▸ **What you need to do**:
Go through the entries below and work out how many lines include "memoryTrap"; give only that number.

(Collected data)
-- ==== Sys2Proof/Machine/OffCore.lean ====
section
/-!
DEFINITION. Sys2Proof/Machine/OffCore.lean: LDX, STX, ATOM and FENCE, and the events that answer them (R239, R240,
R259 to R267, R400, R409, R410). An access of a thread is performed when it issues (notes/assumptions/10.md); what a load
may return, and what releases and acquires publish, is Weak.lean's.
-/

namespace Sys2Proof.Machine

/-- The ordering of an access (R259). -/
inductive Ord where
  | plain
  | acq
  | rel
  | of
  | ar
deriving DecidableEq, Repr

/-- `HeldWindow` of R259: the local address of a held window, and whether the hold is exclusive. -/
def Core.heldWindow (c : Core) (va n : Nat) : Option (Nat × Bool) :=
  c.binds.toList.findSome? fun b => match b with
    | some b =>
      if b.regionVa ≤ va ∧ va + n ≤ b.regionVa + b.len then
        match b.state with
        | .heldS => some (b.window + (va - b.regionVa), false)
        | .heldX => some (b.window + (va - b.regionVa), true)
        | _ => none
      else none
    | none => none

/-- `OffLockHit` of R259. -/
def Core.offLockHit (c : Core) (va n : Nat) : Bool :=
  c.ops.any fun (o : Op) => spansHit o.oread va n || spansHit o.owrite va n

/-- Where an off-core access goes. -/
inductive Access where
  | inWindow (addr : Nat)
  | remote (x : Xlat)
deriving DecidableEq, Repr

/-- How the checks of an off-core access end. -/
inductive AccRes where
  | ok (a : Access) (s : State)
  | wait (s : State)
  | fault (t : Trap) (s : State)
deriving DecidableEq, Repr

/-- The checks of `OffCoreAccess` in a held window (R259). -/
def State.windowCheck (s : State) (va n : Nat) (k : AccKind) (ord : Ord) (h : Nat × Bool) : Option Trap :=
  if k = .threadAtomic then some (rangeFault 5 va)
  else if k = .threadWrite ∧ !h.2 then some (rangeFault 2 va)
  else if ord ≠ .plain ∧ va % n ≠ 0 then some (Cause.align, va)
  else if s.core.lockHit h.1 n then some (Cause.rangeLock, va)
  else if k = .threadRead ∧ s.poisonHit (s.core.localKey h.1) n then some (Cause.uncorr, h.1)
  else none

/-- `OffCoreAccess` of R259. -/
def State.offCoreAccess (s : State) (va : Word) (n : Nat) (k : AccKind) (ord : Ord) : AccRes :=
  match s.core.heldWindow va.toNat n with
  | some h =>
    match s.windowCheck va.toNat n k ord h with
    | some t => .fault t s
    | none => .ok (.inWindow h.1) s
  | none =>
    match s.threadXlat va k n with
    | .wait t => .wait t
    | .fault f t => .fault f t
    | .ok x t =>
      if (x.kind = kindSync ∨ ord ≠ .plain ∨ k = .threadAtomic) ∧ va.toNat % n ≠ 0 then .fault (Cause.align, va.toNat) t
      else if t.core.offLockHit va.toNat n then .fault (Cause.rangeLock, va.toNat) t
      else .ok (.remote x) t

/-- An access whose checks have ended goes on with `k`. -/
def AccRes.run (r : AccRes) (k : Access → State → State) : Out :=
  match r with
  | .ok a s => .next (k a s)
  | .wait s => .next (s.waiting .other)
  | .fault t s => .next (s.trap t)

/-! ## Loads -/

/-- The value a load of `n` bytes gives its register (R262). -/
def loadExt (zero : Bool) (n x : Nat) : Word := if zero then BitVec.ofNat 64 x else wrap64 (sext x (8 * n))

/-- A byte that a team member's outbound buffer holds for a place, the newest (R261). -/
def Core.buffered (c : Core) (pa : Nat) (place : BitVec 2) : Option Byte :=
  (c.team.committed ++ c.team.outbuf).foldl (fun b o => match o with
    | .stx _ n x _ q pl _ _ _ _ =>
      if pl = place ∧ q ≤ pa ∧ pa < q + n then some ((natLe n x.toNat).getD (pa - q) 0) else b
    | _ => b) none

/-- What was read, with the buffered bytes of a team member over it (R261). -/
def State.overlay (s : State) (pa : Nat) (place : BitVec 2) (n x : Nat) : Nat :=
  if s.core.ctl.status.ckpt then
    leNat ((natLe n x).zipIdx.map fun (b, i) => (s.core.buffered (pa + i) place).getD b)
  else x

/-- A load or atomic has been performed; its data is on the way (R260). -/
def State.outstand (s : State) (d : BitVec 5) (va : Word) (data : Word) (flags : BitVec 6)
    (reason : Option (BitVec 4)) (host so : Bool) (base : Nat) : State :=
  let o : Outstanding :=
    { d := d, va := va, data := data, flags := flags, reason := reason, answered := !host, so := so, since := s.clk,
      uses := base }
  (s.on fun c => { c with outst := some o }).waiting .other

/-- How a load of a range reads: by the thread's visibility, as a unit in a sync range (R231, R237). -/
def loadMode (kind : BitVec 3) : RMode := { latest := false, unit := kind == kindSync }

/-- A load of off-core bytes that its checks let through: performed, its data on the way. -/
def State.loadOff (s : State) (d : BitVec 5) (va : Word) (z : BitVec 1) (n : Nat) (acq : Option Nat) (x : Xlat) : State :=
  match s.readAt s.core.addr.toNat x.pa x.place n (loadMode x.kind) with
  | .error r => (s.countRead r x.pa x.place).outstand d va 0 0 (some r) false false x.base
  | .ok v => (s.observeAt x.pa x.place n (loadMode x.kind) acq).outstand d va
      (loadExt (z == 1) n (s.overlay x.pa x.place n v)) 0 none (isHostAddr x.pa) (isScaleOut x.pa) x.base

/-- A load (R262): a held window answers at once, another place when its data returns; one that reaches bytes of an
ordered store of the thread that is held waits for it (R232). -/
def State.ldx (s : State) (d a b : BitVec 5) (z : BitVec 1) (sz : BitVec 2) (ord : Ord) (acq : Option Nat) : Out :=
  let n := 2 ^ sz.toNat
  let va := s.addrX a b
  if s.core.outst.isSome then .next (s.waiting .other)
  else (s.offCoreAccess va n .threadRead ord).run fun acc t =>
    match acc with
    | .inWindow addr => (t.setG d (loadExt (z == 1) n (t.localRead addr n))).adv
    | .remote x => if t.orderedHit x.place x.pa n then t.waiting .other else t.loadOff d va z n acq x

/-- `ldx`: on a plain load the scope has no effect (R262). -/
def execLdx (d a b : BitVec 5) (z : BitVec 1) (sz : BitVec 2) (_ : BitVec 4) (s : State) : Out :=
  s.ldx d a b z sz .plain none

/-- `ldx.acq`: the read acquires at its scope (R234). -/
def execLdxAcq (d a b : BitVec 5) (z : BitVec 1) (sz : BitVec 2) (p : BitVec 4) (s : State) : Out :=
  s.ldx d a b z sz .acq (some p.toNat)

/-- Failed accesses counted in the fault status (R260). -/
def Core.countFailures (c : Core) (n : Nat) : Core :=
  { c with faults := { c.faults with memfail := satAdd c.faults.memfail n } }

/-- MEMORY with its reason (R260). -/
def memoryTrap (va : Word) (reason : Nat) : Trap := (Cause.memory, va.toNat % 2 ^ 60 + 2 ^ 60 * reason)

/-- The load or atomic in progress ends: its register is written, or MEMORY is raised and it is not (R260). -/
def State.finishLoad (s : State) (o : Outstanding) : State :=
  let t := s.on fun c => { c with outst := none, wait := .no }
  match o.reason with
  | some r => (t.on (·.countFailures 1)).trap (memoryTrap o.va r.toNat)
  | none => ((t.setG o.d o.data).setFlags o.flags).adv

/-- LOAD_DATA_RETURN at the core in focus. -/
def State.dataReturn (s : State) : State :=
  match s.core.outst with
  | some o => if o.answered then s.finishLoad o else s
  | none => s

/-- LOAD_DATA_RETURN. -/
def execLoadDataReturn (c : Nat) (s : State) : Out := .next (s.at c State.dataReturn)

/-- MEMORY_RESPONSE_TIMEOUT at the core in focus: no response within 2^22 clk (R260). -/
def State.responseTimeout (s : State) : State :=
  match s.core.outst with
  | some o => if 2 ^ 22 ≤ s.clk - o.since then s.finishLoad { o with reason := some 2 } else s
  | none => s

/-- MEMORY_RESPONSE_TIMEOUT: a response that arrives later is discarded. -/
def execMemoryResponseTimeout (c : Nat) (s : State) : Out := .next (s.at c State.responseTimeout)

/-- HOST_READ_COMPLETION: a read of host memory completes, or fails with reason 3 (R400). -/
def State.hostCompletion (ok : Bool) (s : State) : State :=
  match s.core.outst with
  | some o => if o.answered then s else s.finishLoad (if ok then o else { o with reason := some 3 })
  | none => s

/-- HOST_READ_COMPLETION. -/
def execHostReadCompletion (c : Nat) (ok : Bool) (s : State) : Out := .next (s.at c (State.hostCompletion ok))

▸ **Written solution**:
2